### Your objective:
Restate every line of the material that follows, word for word.

*** Opening of Information shown ***

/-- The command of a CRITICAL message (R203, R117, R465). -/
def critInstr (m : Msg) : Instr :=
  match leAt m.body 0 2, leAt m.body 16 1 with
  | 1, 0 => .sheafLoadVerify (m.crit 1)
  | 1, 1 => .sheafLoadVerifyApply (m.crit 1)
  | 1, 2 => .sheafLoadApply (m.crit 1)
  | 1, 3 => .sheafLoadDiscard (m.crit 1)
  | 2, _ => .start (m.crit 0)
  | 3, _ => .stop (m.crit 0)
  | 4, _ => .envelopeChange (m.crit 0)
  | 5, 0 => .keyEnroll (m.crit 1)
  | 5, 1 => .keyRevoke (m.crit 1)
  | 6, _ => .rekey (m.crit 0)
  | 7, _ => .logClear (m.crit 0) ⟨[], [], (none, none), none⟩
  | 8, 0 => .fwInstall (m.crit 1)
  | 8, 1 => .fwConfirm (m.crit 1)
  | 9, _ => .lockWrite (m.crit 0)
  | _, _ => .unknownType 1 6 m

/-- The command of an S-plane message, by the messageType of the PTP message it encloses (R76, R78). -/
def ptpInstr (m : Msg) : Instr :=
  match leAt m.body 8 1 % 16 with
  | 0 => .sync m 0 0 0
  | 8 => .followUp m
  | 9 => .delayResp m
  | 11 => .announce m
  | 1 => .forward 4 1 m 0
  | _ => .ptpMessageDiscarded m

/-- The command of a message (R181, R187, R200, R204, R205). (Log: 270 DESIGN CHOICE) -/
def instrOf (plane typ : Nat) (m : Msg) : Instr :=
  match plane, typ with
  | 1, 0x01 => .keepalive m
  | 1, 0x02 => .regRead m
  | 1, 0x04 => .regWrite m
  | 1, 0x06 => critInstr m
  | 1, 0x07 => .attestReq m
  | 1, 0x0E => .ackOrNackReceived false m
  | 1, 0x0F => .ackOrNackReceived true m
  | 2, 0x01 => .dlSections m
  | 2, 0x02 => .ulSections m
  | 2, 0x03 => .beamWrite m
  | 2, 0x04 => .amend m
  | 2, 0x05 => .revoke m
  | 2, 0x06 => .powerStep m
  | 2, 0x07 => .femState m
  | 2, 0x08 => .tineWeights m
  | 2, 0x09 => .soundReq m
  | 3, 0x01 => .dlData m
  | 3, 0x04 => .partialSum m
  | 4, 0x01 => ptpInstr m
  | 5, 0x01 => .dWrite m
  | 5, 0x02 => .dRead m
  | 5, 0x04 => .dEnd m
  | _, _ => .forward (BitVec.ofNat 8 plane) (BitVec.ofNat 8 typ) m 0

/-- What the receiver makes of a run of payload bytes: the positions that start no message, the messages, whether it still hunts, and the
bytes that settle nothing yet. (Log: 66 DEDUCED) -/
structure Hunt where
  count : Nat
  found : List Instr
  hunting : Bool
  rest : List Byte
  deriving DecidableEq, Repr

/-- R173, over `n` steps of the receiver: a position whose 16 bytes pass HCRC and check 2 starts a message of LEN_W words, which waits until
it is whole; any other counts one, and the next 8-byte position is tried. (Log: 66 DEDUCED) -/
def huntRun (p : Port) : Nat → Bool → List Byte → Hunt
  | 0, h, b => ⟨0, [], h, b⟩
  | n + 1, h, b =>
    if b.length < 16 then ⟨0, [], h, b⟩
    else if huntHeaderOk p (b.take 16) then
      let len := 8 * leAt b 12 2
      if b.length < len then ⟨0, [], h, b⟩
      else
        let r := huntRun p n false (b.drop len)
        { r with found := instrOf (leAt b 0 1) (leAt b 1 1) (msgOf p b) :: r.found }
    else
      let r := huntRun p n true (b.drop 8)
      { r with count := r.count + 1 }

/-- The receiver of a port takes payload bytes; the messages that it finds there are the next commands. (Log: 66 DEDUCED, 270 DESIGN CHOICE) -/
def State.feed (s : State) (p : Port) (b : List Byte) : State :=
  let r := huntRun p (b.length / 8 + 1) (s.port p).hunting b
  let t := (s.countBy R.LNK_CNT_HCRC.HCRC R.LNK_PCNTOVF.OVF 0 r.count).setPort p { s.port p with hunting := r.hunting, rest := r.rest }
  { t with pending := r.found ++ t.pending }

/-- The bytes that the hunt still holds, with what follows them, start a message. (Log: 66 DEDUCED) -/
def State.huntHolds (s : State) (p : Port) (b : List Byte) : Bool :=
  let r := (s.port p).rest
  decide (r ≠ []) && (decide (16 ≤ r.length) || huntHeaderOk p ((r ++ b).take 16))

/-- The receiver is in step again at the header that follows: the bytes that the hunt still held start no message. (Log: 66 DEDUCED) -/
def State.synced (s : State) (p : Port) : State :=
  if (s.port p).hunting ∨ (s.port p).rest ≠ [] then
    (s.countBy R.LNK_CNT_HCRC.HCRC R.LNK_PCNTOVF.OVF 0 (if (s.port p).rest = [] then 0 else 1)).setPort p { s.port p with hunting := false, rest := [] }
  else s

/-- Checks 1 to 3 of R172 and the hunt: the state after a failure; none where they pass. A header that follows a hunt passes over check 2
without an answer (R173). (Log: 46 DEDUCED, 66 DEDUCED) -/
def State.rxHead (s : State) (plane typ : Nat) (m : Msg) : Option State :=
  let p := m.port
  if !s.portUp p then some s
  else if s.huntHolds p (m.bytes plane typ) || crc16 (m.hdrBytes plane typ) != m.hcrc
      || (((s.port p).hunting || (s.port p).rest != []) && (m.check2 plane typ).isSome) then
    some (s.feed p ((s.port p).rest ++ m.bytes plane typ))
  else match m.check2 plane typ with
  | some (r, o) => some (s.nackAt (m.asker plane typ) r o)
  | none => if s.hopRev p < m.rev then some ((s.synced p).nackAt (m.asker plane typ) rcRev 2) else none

*** Close of Information shown ***

### Task response:
/-- The command of a CRITICAL message (R203, R117, R465). -/
def critInstr (m : Msg) : Instr :=
  match leAt m.body 0 2, leAt m.body 16 1 with
  | 1, 0 => .sheafLoadVerify (m.crit 1)
  | 1, 1 => .sheafLoadVerifyApply (m.crit 1)
  | 1, 2 => .sheafLoadApply (m.crit 1)
  | 1, 3 => .sheafLoadDiscard (m.crit 1)
  | 2, _ => .start (m.crit 0)
  | 3, _ => .stop (m.crit 0)
  | 4, _ => .envelopeChange (m.crit 0)
  | 5, 0 => .keyEnroll (m.crit 1)
  | 5, 1 => .keyRevoke (m.crit 1)
  | 6, _ => .rekey (m.crit 0)
  | 7, _ => .logClear (m.crit 0) ⟨[], [], (none, none), none⟩
  | 8, 0 => .fwInstall (m.crit 1)
  | 8, 1 => .fwConfirm (m.crit 1)
  | 9, _ => .lockWrite (m.crit 0)
  | _, _ => .unknownType 1 6 m

/-- The command of an S-plane message, by the messageType of the PTP message it encloses (R76, R78). -/
def ptpInstr (m : Msg) : Instr :=
  match leAt m.body 8 1 % 16 with
  | 0 => .sync m 0 0 0
  | 8 => .followUp m
  | 9 => .delayResp m
  | 11 => .announce m
  | 1 => .forward 4 1 m 0
  | _ => .ptpMessageDiscarded m

/-- The command of a message (R181, R187, R200, R204, R205). (Log: 270 DESIGN CHOICE) -/
def instrOf (plane typ : Nat) (m : Msg) : Instr :=
  match plane, typ with
  | 1, 0x01 => .keepalive m
  | 1, 0x02 => .regRead m
  | 1, 0x04 => .regWrite m
  | 1, 0x06 => critInstr m
  | 1, 0x07 => .attestReq m
  | 1, 0x0E => .ackOrNackReceived false m
  | 1, 0x0F => .ackOrNackReceived true m
  | 2, 0x01 => .dlSections m
  | 2, 0x02 => .ulSections m
  | 2, 0x03 => .beamWrite m
  | 2, 0x04 => .amend m
  | 2, 0x05 => .revoke m
  | 2, 0x06 => .powerStep m
  | 2, 0x07 => .femState m
  | 2, 0x08 => .tineWeights m
  | 2, 0x09 => .soundReq m
  | 3, 0x01 => .dlData m
  | 3, 0x04 => .partialSum m
  | 4, 0x01 => ptpInstr m
  | 5, 0x01 => .dWrite m
  | 5, 0x02 => .dRead m
  | 5, 0x04 => .dEnd m
  | _, _ => .forward (BitVec.ofNat 8 plane) (BitVec.ofNat 8 typ) m 0

/-- What the receiver makes of a run of payload bytes: the positions that start no message, the messages, whether it still hunts, and the
bytes that settle nothing yet. (Log: 66 DEDUCED) -/
structure Hunt where
  count : Nat
  found : List Instr
  hunting : Bool
  rest : List Byte
  deriving DecidableEq, Repr

/-- R173, over `n` steps of the receiver: a position whose 16 bytes pass HCRC and check 2 starts a message of LEN_W words, which waits until
it is whole; any other counts one, and the next 8-byte position is tried. (Log: 66 DEDUCED) -/
def huntRun (p : Port) : Nat → Bool → List Byte → Hunt
  | 0, h, b => ⟨0, [], h, b⟩
  | n + 1, h, b =>
    if b.length < 16 then ⟨0, [], h, b⟩
    else if huntHeaderOk p (b.take 16) then
      let len := 8 * leAt b 12 2
      if b.length < len then ⟨0, [], h, b⟩
      else
        let r := huntRun p n false (b.drop len)
        { r with found := instrOf (leAt b 0 1) (leAt b 1 1) (msgOf p b) :: r.found }
    else
      let r := huntRun p n true (b.drop 8)
      { r with count := r.count + 1 }

/-- The receiver of a port takes payload bytes; the messages that it finds there are the next commands. (Log: 66 DEDUCED, 270 DESIGN CHOICE) -/
def State.feed (s : State) (p : Port) (b : List Byte) : State :=
  let r := huntRun p (b.length / 8 + 1) (s.port p).hunting b
  let t := (s.countBy R.LNK_CNT_HCRC.HCRC R.LNK_PCNTOVF.OVF 0 r.count).setPort p { s.port p with hunting := r.hunting, rest := r.rest }
  { t with pending := r.found ++ t.pending }

/-- The bytes that the hunt still holds, with what follows them, start a message. (Log: 66 DEDUCED) -/
def State.huntHolds (s : State) (p : Port) (b : List Byte) : Bool :=
  let r := (s.port p).rest
  decide (r ≠ []) && (decide (16 ≤ r.length) || huntHeaderOk p ((r ++ b).take 16))

/-- The receiver is in step again at the header that follows: the bytes that the hunt still held start no message. (Log: 66 DEDUCED) -/
def State.synced (s : State) (p : Port) : State :=
  if (s.port p).hunting ∨ (s.port p).rest ≠ [] then
    (s.countBy R.LNK_CNT_HCRC.HCRC R.LNK_PCNTOVF.OVF 0 (if (s.port p).rest = [] then 0 else 1)).setPort p { s.port p with hunting := false, rest := [] }
  else s

/-- Checks 1 to 3 of R172 and the hunt: the state after a failure; none where they pass. A header that follows a hunt passes over check 2
without an answer (R173). (Log: 46 DEDUCED, 66 DEDUCED) -/
def State.rxHead (s : State) (plane typ : Nat) (m : Msg) : Option State :=
  let p := m.port
  if !s.portUp p then some s
  else if s.huntHolds p (m.bytes plane typ) || crc16 (m.hdrBytes plane typ) != m.hcrc
      || (((s.port p).hunting || (s.port p).rest != []) && (m.check2 plane typ).isSome) then
    some (s.feed p ((s.port p).rest ++ m.bytes plane typ))
  else match m.check2 plane typ with
  | some (r, o) => some (s.nackAt (m.asker plane typ) r o)
  | none => if s.hopRev p < m.rev then some ((s.synced p).nackAt (m.asker plane typ) rcRev 2) else none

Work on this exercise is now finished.